Summary: Please support DRM_IOCTL_SYNCOBJ_HANDLE_TO_FD
Status: RESOLVED FIXED
Alias: None
Product: valgrind
Classification: Developer tools
Component: general (show other bugs)
Version: 3.23.0
Platform: Fedora RPMs Linux
: NOR normal
Target Milestone: ---
Assignee: Mark Wielaard
URL:
Keywords:
Depends on:
Blocks:
 
Reported: 2024-08-30 20:18 UTC by Michael Catanzaro
Modified: 2024-11-27 13:10 UTC (History)
5 users (show)

See Also:
Latest Commit:
Version Fixed In:
Sentry Crash Report:


Attachments
Quick and dirty record_fd_open for DRM_IOCTL_SYNCOBJ_HANDLE_TO_FD (1.63 KB, text/plain)
2024-08-30 21:36 UTC, Mark Wielaard
Details
quick and dirty fd handling for ioctls drm_ioctl_suncobj_handle_to_fd, DRM_IOCTL_PRIME_FD_TO_HANDLE and SYNC_IOC_MERGE (2.39 KB, text/plain)
2024-08-30 22:52 UTC, Mark Wielaard
Details
Fixup of sync_file defines plus fd tracking for 3 ioctls (4.42 KB, text/plain)
2024-08-31 00:54 UTC, Mark Wielaard
Details
Fixup of sync_file defines plus fd tracking for 3 ioctls (4.42 KB, text/plain)
2024-08-31 15:16 UTC, Mark Wielaard
Details
Implement stable variant of sync_file ioctls (4.99 KB, text/plain)
2024-08-31 17:51 UTC, Mark Wielaard
Details
Combined valgrind+strace log (1.07 MB, text/plain)
2024-09-13 20:59 UTC, nilskemail+kde
Details

Note You need to log in before you can comment on or make changes to this bug.
Description Michael Catanzaro 2024-08-30 20:18:10 UTC
SUMMARY

It's hard to use valgrind to debug file descriptor errors in GTK applications because valgrind doesn't understand that DRM_IOCTL_SYNCOBJ_HANDLE_TO_FD may allocate a file descriptor.

STEPS TO REPRODUCE
1. GSK_RENDERER=vulkan valgrind --tool=none --track-fds=yes gnome-calculator

OBSERVED RESULT

valgrind will print some actual fd bugs in GTK, but it will be very hard to tell what is a real bug and what is not, because valgrind will also print a bunch of false positive complaints that look like this:

==34793== File descriptor 27: /dmabuf: is already closed
==34793==    at 0x63C7F9C: close (close.c:27)
==34793==    by 0x397D1542: wsi_create_sync_for_image_syncobj (wsi_common_drm.c:410)
==34793==    by 0x397CEE67: wsi_common_acquire_next_image2 (wsi_common.c:1205)
==34793==    by 0x397CEC92: wsi_AcquireNextImageKHR (wsi_common.c:1186)
==34793==    by 0x4EEA265: gdk_vulkan_context_begin_frame (gdkvulkancontext.c:652)
==34793==    by 0x4EBAA46: gdk_draw_context_begin_frame_full (gdkdrawcontext.c:399)
==34793==    by 0x4F9D169: gsk_gpu_frame_default_begin (gskgpuframe.c:87)
==34793==    by 0x4FB8B4F: gsk_vulkan_frame_begin (gskvulkanframe.c:160)
==34793==    by 0x4F9D4C8: gsk_gpu_frame_begin (gskgpuframe.c:209)
==34793==    by 0x4FB0AC1: gsk_gpu_renderer_render (gskgpurenderer.c:446)
==34793==    by 0x4F0CC24: gsk_renderer_render (gskrenderer.c:495)
==34793==    by 0x4BCC5C4: gtk_widget_render (gtkwidget.c:12012)

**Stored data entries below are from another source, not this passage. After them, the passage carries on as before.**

/-- Maps one 4 KiB page in the page table, taking table pages from `spare`: the entry's address and the next spare page. A page that is mapped
already has no room for the section, and a table that lies in the load's own area would be erased with it (status 4, log entry 26). -/
def mapPage (p va pa : Nat) (wr : Bool) (area : Nat × Nat) : List Nat → Nat → Nat → State → Except Nat (Nat × Nat × State)
  | [], tbl, spare, s =>
    let a := tbl + 8 * (va / 4096 % 512)
    if bitOf (readMem s a 8) 0 || overlaps tbl 4096 area.1 area.2 then .error 4
    else .ok (a, spare, writeMem s a 8 (packFields [(1, 5), (boolNat wr, 4), (1, 3), (1, 1), (1, 0)] + pa / 4096 * 4096))
  | l :: ls, tbl, spare, s =>
    let a := tbl + 8 * (va / 2 ^ (39 - 9 * l) % 512)
    let e := readMem s a 8
    if overlaps tbl 4096 area.1 area.2 then .error 4
    else if bitOf e 0 then
      match walkEntry l e with
      | .table t => mapPage p va pa wr area ls t spare s
      | _ => .error 4
    else if !tablePageOk s p area spare then .error 4
    else
      let s1 := clearMem s spare 4096
      mapPage p va pa wr area ls spare (spare + 4096)
        (writeMem (s1.modPart p fun q => { q with tables := q.tables ++ [spare] }) a 8 (spare + 1))

/-- Maps the pages of one piece. -/
def mapPages (p va pa : Nat) (wr : Bool) (area : Nat × Nat) (n spare : Nat) (s : State) : Except Nat (List Nat × Nat × State) :=
  let root := (s.partAt p).ptroot
  if !bitAt root 0 then .error 4
  else (List.range n).foldl (fun (acc : Except Nat (List Nat × Nat × State)) k => do
    let (l, sp, s) ← acc
    let (a, sp', s') ← mapPage p (va + 4096 * k) (pa + 4096 * k) wr area [0, 1, 2] (fld root 49 12 * 4096) sp s
    .ok (l ++ [a], sp', s')) (.ok ([], spare, s))

/-! ### Relocation (R16, R17) -/

/-- What symbols and records resolve to in one copy. -/
structure Resolved where
  /-- load address of each section -/
  sect : List Nat
  /-- channel numbers of the records of kind 2 and 3 in record order -/
  chans : List Nat
  indexes : List Nat
  /-- addresses of the placement maps and graph objects, by index into the image's records -/
  objs : List (Nat × Nat)
  deriving DecidableEq, Repr

/-- S of R17 of a symbol that is no channel or index. -/
def symValue (im : Image) (res : Resolved) (sym : Nat) : Nat :=
  if bitsOf sym 7 0 = 2 then ((symRecord im sym [6, 8]).bind fun k => getN k res.objs).getD 0
  else if bitsOf sym 31 16 = 0xFFFF then bitsOf sym 127 64
  else (res.sect[bitsOf sym 31 16]?).getD 0 + bitsOf sym 127 64

/-- The number among those of `nums` of the record of these kinds that a symbol names. -/
def symNumber (im : Image) (sym : Nat) (kinds nums : List Nat) : Int :=
  let order := (im.recs.zipIdx.filter fun q => kinds.any (· == q.1.2.kind)).map (·.2)
  ((symRecord im sym kinds).bind fun k => nums[order.idxOf k]?).getD 0

/-- Patches one item (R17); status 2 for a number that does not fit imm13. -/
def applyReloc (im : Image) (res : Resolved) (sects : List Sect) (i : Nat) : Except Nat (List Sect) :=
  let r := relocAt im i
  let sym := relocSym im r
  let sec := bitsOf r 95 80
  let off := bitsOf r 127 96
  let a := signedOf 48 (bitsOf r 47 0)
  match sects[sec]? with
  | none => .error 2
  | some t =>
    let body := padTo t.body t.msize
    let w0 := leAt body off 4
    let put (o n v : Nat) : Except Nat (List Sect) := .ok (setAt sec { t with body := putAt body o n v } sects)
    let addr : Nat := ((symValue im res sym + a) % 2 ^ 64).toNat
    let imm13 (n : Int) : Except Nat (List Sect) :=
      if -4096 ≤ n + a && n + a < 4096 then put off 4 (setField w0 31 19 ((n + a) % 8192).toNat) else .error 2
    match bitsOf r 63 56 with
    | 1 => put off 8 addr
    | 2 => put (off + litOff w0) 8 addr
    | 3 => imm13 (symNumber im sym [2, 3] res.chans)
    | _ => imm13 (symNumber im sym [5] res.indexes)
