/-! ### Kicks, launches and the other requests -/

/-- A kick reaches the kick register (R121): `copy` is held while the queue is full, `copy.st` (pos 1) is answered at once (R217).
The management cores, which no cluster of R1 holds, use service hart and translation cache 288 (DESIGN CHOICE: log entry 9). -/
def performKick (s : State) (i : CtxId) (k : Nat) (a : Access) : State :=
  match enterKick s (clusterOf i.core) a.who a.va with
  | none => if a.pos = 1 then dropAcc (modEntry s i a.num fun e => { e with value := 1 }) i k else s
  | some (s1, w) =>
    match drainWrites false a.who drainFuel s1 w with
    | none => s
    | some s2 => dropAcc (modEntry s2 i a.num fun e => { e with value := 0 }) i k

/-- Accesses that read for the same entry have all been performed. -/
def readsDone (s : State) (i : CtxId) (k : Nat) (a : Access) : Bool := ((s.ctx i).acc.take k).all fun b => b.num != a.num

/-- An entry that a failed read has left with a fault. -/
def entryFaulted (s : State) (i : CtxId) (num : Nat) : Bool := (entryAt s i num).any fun e => e.fault.isSome

/-- The value of the entry of access `k`, which is then done. -/
def answerAcc (s : State) (i : CtxId) (k : Nat) (a : Access) (v : Nat) : State :=
  dropAcc (modEntry s i a.num fun e => { e with value := v, acq := none }) i k

/-- What the reads of access `k` have given: held by itself once its entry is gone; none while they are not done, or where one of them
has faulted. -/
def operands (s : State) (i : CtxId) (k : Nat) (a : Access) {w : Type} (kept : Option w) (f : Nat → w) : Option w :=
  match kept with
  | some v => some v
  | none => if readsDone s i k a && !entryFaulted s i a.num then some (f (((entryAt s i a.num).map (·.value)).getD 0)) else none

/-- `launch` once its record has been read (R231). -/
def performLaunch (s : State) (i : CtxId) (k : Nat) (a : Access) (notify : Bool) (kept : Option (BitVec 512)) : State :=
  match operands s i k a kept (BitVec.ofNat 512) with
  | some r =>
    let (w, s1) := deviceLaunch s a.who r notify
    answerAcc s1 i k a w.toNat
  | none => if readsDone s i k a then dropAcc s i k else s

/-- `replay`: the graph's home scheduler reads the patch, and the request goes to it (R76, R233). A patch that cannot be read refuses the
replay with code 4 and raises no trap (R366); an empty line of it keeps the request waiting. -/
def performReplay (s : State) (i : CtxId) (k : Nat) (a : Access) (n : Nat) (va graph : Word) : State :=
  match readPatch (bump s) a.who.part a.who.sup va.toNat n with
  | .error .wait => s
  | .error .fault => answerAcc (bump s) i k a (2 ^ 63 + 4)
  | .ok patch =>
    dropAcc ((bump s).modPart a.who.part fun q => { q with
      replayReqs := q.replayReqs ++ [⟨graph, a.who.sup, patch, some (i.core, i.x, a.num), none⟩] }) i k
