/-- The store-fault trap (R318, R324). -/
def storeTrap (s : State) (i : CtxId) : TrapInfo :=
  let k := s.ctx i
  ⟨k.fir.pc, (headFault k).1, (headFault k).2, none⟩

/-- Some store issued eleven instructions ago or earlier has not passed its checks (R324). -/
def skidWait (k : Context) : Bool :=
  k.acc.any fun a => match a.kind with
    | .store _ _ => a.pa.isNone && a.order + 11 ≤ k.issued
    | _ => false

/-- What comes first at a boundary, whatever the instruction: a parity error (R335), a store-fault trap that is due, the skid limit. -/
def boundary (s : State) (i : CtxId) (drains spares : Bool) : Option Gate :=
  let k := s.ctx i
  if k.parity then some (.trap ⟨k.fir.pc, 0x0F, 0, none⟩ (s.modCtx i fun k => { k with parity := false }))
  else if !spares && k.skid.any (fun n => drains || 11 ≤ n) then some (.trap (storeTrap s i) s)
  else if skidWait k then some (.park 0x3 none s)
  else none

/-- The marker (R98, R99): none when the buffer has landed, in the state given. -/
def marker (s : State) (i : CtxId) : Option Gate × State :=
  let k := s.ctx i
  if k.rb.any Entry.redo then (some (.park 0x1 none (s.modCtx i performAgain)), s)
  else if k.rb.any fun e => e.state == .pending then (some (.park 0x1 none s), s)
  else match k.rb.find? fun e => e.state == .faulted with
    | some e => (some (.trap ⟨k.fir.pc, BitVec.ofNat 64 ((e.fault.map fun f => f.2.toNat).getD 0), e.va, some e.pc⟩ s), s)
    | none => (none, landAll s i)

/-- A port named that faces beyond the mesh or the partition (R48). Of several the tval names the first, sources in the order a, b, c, d
before destinations; R48 does not say which (DESIGN CHOICE, notes/assumptions/12.md). -/
def edgePort (s : State) (i : CtxId) (l : List (Fin 32)) : Option (Fin 32) :=
  l.find? fun r => match portDir r with
    | some d => (portPeer s i d).isNone
    | none => false

/-- Every port read holds a flit for each time it is named (R48). -/
def flitsThere (s : State) (i : CtxId) (l : List (Fin 32)) : Bool :=
  (portsOf l).all fun d => ((portsOf l).filter (· == d)).length ≤ (portAt (s.ctx i) d).q.length

/-- Every port written has room in the neighbour's FIFO (R48). -/
def roomThere (s : State) (i : CtxId) (l : List (Fin 32)) : Bool :=
  (portsOf l).all fun d => match neighbour i.core d with
    | some n => portRoom (s.ctx ⟨n, i.x⟩) (dirBack d) ((portsOf l).filter (· == d)).length
    | none => true

/-- An `ld.acq` of this context that has not been performed, a trap's set-aside ones among them, and whose scope holds one of the homes
(R207). -/
def acquireHolds (s : State) (i : CtxId) (homes : List Nat) : Bool :=
  ((s.ctx i).rb ++ (s.ctx i).fir.aside).any fun e => match e.acq with
    | some sc => homes.any (inScope sc i.core)
    | none => false

/-- The rest of the boundary, once a marker has landed the buffer (R103). Cause 0x0E of a port comes before the wait for another port's
flit and before the instruction's other faults; R48 and R103 do not say (DESIGN CHOICE, notes/assumptions/12.md). -/
def landedGate (s : State) (i : CtxId) (p : Plan) : Gate :=
  let pc := (s.fir i).pc
  if p.drains && uncheckedStores (s.ctx i) then .park 0x3 none s
  else match edgePort s i (p.reads ++ p.writes) with
    | some r => .trap ⟨pc, 0x0E, BitVec.ofNat 64 r.val, none⟩ s
    | none =>
      if !flitsThere s i p.reads then .park 0x2 none s
      else match p.fault s i with
        | some (c, v) => .trap ⟨pc, c, v, none⟩ s
        | none =>
          if !roomThere s i p.writes then .park 0x2 none s
          else if acquireHolds s i (p.homes s i) then .park 0x1 none s
          else match p.wait s i with
            | some (r, ch) => .park r ch s
            | none => .go s

/-- Whether the instruction lands the buffer before it issues (R98). -/
def needsMarker (s : State) (i : CtxId) (ins : Instr) : Bool :=
  marked ins || (planOf ins).lands || (s.ctx i).rb.length + (planOf ins).entries s i > 8

/-- A vector store's own failing check is taken as one trap with a store-fault trap that is due (R202). -/
def ownStoreFault (s : State) (i : CtxId) (ins : Instr) : Option TrapInfo :=
  let p := planOf ins
  if (needsMarker s i ins && !(s.ctx i).rb.isEmpty) || !flitsThere s i p.reads then none
  else match p.fault s i with
    | some (c, v) => if bitAt c 16 then some ⟨(s.fir i).pc, c, v, none⟩ else none
    | none => none

/-- The boundary of an instruction at the pc of a context. -/
def gate (s : State) (i : CtxId) (ins : Instr) : Gate :=
  let p := planOf ins
  if !atBoundary s i then .stay
  else match boundary s i p.drains (p.spares s i) with
    | some (.trap t s1) => .trap (if fld t.cause 7 0 = 5 then (ownStoreFault s i ins).getD t else t) s1
    | some g => g
    | none =>
      if p.illegal s i then .trap ⟨(s.fir i).pc, 0x01, word0Of ins, none⟩ s
      else if needsMarker s i ins then
        match marker s i with
        | (some g, _) => g
        | (none, s1) => landedGate s1 i p
      else landedGate s i p

/-- What a gate that does not let the instruction issue does to the state. -/
def Gate.settle (g : Gate) (i : CtxId) (s : State) : State :=
  match g with
  | .stay => s
  | .trap t s1 => takeTrap s1 i t
  | .park r ch s1 => s1.modCtx i fun k => { k with reason := r, chanWait := ch }
  | .go s1 => s1

/-- An instruction at its boundary in the context that holds the issue slot: it traps, waits, or issues with its effect. -/
def issue (ins : Instr) (effect : State → CtxId → State) (s : State) : State :=
  match gate s s.slot ins with
  | .go s1 => effect (countIssue s1 s.slot) s.slot
  | g => g.settle s.slot s

/-- The instruction at the pc completes and execution goes on behind it. -/
def finishOp (s : State) (i : CtxId) (ins : Instr) : State := completeNext s i (byteLen ins)

/-! ### Accesses of an instruction -/

/-- The reader's side of the channel that an access goes to, as its descriptor names it when the access issues (R251). -/
def sideOf (s : State) (p : Nat) : AccKind → Nat × Nat
  | .chan ch _ => readerSide s p ch
  | _ => (0, 0)

/-- An access of the instruction at the pc, at its place in program order. -/
def newAccess (s : State) (i : CtxId) (num : Nat) (va : Word) (kind : AccKind) (pos : Nat) (rel : Option Scope) : Access :=
  let k := s.ctx i
  { num := num, va := va, kind := kind, who := requester s i, pc := k.fir.pc, pos := pos, rel := rel, pa := none
    side := sideOf s (s.coreAt i.core).partition kind, refused := none, order := k.issued }

/-- The next place in program order. -/
def nextNum (s : State) (i : CtxId) : Nat := (s.ctx i).num

/-- Posts accesses: they take the next place in program order. -/
def postAccesses (s : State) (i : CtxId) (l : List Access) : State :=
  s.modCtx i fun k => { k with acc := k.acc ++ l, num := k.num + 1 }

/-- An entry for the instruction at the pc (R97). -/
def newEntry (s : State) (i : CtxId) (va : Word) (dest : Dest) (ext : Ext) (base : Nat) : Entry :=
  { num := nextNum s i, pc := (s.fir i).pc, va := va, dest := dest, ext := ext, super := false, superLat := false, state := .pending
    value := base, base := base, fault := none, flags := 0, acq := none, req := [], again := true }

/-- Takes an entry with its accesses; earlier results for the same destination are superseded (R98). -/
def takeEntry (s : State) (i : CtxId) (e : Entry) (l : List Access) : State :=
  s.modCtx i fun k =>
    let k1 := supersede e.dest k
    { k1 with rb := k1.rb ++ [{ e with req := l }], acc := k1.acc ++ l, num := k1.num + 1 }

/-- One entry with one access. -/
def takeOne (s : State) (i : CtxId) (va : Word) (dest : Dest) (ext : Ext) (kind : AccKind) (rel : Option Scope) : State :=
  takeEntry s i (newEntry s i va dest ext 0) [newAccess s i (nextNum s i) va kind 0 rel]

/-- An entry whose result is known at issue: it has no access to wait for, but those it names serve to perform it again. -/
def takeDone (s : State) (i : CtxId) (e : Entry) : State :=
  s.modCtx i fun k =>
    let k1 := supersede e.dest k
    { k1 with rb := k1.rb ++ [e], num := k1.num + 1 }

/-- An outstanding arithmetic result (R152). -/
def takeValue (s : State) (i : CtxId) (va : Word) (d : Reg) (v : Nat) (fl : Flags) : State :=
  takeDone s i { newEntry s i va (.x d) .whole v with flags := fl }

end Sys2Proof.Machine
end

It will also print the backtrace to where the fd was previously allocated and previously closed, but this is irrelevant. wsi_create_sync_for_image_syncobj() is getting the fds via the DRM_IOCTL_SYNCOBJ_HANDLE_TO_FD ioctl before closing them, so they're coming straight from the kernel. valgrind just doesn't know about this.

EXPECTED RESULT

No bogus complaints

SOFTWARE/OS VERSIONS

Fedora 40: gtk4-4.14.4-2.fc40, valgrind-1:3.23.0-4.fc40

ADDITIONAL INFORMATION

I've figured out that we need to add VKI_DRM_IOCTL_SYNCOBJ_HANDLE_TO_FD and struct vki_drm_syncobj_handle in vki-linux-drm.h, and then add ML_(record_fd_open_nameless) somewhere in syswrap-linux.c. But that looks a little complicated.
Comment 1 Michael Catanzaro 2024-08-30 20:30:28 UTC
Unfortunately Benjamin thinks we'll need a lot more than one new ioctl for `valgrind --track-fds=yes` to be useful for GTK applications, including at least  SYNC_IOC_MERGE and DRM_IOCTL_PRIME_HANDLE_TO_FD.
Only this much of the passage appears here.